Stored records:

▼▼▼

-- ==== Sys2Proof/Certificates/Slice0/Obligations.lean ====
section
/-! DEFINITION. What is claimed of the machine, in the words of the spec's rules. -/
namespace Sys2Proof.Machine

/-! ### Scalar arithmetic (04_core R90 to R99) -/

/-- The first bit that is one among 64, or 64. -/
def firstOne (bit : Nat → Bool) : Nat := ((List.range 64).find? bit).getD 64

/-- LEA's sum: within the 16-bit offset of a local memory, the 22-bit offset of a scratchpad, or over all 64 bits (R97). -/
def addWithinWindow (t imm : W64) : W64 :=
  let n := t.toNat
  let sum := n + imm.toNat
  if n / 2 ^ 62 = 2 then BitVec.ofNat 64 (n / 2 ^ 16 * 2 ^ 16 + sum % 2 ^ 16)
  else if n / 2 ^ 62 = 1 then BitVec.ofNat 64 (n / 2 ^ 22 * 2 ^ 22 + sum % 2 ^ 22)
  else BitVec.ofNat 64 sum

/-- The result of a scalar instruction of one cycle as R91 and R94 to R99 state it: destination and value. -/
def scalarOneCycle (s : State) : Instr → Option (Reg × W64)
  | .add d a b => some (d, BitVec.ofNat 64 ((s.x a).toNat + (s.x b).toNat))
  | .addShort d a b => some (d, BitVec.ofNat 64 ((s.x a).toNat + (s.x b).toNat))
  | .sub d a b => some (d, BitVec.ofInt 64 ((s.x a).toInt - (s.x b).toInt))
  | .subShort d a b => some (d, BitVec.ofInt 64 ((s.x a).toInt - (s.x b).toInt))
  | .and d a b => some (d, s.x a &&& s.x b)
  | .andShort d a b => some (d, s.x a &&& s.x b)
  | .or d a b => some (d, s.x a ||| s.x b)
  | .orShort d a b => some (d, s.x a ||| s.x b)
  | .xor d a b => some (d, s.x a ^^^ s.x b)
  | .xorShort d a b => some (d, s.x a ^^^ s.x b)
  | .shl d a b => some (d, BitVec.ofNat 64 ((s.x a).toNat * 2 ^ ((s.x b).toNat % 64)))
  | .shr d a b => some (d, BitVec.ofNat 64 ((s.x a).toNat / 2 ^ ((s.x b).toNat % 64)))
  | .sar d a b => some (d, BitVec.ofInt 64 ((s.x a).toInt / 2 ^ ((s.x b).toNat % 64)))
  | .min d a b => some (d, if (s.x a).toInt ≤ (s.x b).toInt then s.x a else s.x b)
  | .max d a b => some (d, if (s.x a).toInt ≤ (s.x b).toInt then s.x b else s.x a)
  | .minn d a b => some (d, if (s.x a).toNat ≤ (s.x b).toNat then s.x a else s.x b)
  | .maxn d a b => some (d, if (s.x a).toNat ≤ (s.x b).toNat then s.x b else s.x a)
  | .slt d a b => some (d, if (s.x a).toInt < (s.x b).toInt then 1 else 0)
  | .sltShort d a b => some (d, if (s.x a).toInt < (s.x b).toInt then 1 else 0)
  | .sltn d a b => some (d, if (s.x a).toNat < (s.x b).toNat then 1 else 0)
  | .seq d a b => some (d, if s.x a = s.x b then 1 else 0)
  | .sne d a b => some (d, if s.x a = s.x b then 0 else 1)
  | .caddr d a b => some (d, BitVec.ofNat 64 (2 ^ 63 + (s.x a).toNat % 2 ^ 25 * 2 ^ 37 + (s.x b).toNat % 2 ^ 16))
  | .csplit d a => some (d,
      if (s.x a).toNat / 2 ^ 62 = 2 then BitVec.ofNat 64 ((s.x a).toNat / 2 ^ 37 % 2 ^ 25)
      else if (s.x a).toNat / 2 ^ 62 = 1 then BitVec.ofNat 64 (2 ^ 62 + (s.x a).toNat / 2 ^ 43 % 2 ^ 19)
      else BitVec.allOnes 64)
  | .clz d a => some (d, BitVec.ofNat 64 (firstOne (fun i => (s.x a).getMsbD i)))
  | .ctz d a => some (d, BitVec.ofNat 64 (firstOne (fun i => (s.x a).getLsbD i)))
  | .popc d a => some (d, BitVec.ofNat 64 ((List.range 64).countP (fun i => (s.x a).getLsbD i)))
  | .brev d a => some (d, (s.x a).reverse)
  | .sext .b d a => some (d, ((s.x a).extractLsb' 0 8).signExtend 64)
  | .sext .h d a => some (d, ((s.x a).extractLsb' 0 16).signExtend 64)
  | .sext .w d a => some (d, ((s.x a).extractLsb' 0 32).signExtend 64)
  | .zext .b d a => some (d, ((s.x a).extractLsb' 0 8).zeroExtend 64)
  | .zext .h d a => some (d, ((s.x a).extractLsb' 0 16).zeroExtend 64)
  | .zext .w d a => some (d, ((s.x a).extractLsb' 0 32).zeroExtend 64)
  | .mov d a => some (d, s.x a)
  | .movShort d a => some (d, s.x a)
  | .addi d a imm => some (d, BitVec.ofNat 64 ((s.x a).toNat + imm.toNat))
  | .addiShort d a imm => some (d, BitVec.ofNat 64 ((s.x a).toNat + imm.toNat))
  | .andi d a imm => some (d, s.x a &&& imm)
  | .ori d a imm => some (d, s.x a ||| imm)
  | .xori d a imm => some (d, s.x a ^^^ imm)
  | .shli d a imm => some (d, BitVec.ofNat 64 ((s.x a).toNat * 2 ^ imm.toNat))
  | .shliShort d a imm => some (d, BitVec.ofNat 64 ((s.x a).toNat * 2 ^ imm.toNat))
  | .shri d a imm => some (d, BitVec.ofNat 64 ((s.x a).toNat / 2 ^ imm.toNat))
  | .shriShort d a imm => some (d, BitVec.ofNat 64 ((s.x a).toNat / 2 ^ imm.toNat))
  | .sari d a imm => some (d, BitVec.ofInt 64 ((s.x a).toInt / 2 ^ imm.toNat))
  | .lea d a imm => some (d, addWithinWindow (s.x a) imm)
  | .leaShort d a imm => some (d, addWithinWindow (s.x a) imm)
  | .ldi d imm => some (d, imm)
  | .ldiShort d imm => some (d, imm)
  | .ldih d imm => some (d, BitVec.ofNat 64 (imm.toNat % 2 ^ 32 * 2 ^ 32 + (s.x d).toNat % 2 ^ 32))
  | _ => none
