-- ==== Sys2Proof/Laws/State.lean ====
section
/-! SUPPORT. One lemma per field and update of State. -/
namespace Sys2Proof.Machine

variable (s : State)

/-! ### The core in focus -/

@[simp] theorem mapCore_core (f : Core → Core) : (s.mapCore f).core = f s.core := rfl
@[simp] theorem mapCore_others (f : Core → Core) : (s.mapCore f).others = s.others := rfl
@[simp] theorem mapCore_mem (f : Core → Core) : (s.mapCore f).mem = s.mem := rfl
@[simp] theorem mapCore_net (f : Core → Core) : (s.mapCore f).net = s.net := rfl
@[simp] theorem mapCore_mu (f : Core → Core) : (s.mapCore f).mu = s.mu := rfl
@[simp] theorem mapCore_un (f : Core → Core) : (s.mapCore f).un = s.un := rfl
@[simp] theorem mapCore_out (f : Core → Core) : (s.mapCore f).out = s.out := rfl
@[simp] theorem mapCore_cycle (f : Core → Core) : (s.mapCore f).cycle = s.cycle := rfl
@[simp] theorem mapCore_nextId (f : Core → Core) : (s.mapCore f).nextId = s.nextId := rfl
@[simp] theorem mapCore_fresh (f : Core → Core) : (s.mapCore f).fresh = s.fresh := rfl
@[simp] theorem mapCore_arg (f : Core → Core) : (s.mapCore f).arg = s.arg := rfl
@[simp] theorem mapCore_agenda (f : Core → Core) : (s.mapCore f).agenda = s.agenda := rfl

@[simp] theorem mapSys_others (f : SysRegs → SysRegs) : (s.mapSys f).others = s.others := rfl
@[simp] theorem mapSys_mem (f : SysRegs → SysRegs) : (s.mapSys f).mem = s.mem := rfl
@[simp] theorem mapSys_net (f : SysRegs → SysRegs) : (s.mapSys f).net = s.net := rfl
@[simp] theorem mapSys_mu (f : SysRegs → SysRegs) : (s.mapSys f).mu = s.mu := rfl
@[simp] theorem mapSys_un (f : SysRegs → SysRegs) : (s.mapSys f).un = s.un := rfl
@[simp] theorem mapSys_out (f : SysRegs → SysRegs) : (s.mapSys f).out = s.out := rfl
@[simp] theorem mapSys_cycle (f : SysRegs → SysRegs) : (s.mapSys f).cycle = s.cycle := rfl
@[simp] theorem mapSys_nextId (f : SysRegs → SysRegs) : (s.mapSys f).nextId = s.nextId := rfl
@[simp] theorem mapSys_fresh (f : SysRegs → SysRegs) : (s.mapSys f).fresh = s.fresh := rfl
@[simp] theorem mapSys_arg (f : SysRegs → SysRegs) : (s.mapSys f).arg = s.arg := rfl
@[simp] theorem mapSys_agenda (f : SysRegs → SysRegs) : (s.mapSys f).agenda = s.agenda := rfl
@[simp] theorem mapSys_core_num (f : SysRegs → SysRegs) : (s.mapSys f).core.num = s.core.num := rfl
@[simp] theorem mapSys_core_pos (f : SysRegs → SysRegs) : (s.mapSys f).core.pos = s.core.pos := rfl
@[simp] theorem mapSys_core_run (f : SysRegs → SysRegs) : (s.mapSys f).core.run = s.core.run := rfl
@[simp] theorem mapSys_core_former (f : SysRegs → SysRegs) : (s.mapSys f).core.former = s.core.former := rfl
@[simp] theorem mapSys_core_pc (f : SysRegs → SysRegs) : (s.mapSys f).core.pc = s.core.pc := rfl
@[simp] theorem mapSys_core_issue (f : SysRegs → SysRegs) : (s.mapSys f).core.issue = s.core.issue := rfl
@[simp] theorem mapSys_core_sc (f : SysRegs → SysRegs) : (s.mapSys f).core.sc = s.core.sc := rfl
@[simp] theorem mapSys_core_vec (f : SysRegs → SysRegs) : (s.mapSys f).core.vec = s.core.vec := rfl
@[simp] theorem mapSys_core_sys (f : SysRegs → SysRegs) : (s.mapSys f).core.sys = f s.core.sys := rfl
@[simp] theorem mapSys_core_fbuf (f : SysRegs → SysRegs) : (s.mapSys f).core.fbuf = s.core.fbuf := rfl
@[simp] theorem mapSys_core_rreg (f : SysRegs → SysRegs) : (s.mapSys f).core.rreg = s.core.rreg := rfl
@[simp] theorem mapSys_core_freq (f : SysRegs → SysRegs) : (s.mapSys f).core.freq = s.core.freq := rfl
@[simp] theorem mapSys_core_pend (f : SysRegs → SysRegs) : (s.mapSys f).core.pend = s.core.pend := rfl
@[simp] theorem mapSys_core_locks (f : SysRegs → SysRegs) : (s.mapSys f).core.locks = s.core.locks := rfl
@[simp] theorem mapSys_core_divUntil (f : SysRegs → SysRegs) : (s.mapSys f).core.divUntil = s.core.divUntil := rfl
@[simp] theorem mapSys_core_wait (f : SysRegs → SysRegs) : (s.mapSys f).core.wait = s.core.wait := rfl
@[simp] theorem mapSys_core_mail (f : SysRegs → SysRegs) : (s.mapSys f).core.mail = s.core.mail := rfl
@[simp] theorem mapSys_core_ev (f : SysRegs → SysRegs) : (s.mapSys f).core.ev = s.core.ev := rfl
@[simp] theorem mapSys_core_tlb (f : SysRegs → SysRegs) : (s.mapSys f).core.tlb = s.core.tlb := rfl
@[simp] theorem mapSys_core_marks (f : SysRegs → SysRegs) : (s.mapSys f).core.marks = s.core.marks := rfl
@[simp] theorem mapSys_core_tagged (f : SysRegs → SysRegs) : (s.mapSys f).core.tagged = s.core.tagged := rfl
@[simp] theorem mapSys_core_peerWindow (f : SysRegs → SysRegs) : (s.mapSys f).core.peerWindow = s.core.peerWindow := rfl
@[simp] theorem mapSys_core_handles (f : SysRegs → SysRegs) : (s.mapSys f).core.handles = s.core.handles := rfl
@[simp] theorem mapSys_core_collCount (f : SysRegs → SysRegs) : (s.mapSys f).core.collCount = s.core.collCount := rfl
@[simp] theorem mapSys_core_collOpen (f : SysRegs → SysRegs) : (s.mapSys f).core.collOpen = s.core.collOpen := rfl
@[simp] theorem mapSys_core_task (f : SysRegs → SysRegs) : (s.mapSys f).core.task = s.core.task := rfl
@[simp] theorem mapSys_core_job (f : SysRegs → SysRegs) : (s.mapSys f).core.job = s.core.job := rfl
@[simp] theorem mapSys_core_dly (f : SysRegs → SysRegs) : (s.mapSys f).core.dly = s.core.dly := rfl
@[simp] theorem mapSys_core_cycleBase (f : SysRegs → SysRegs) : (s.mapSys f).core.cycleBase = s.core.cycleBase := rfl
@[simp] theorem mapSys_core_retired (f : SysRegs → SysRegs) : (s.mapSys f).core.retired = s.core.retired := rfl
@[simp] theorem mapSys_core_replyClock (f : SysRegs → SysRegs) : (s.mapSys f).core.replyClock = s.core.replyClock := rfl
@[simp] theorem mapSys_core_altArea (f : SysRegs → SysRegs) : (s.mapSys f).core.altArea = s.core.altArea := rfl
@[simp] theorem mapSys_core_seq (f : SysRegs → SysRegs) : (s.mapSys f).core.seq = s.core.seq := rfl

▲▲▲

Work to complete |
The response consists of the lines above that contain "addWithinWindow".

Output of the exercise |
def addWithinWindow (t imm : W64) : W64 :=
  | .lea d a imm => some (d, addWithinWindow (s.x a) imm)
  | .leaShort d a imm => some (d, addWithinWindow (s.x a) imm)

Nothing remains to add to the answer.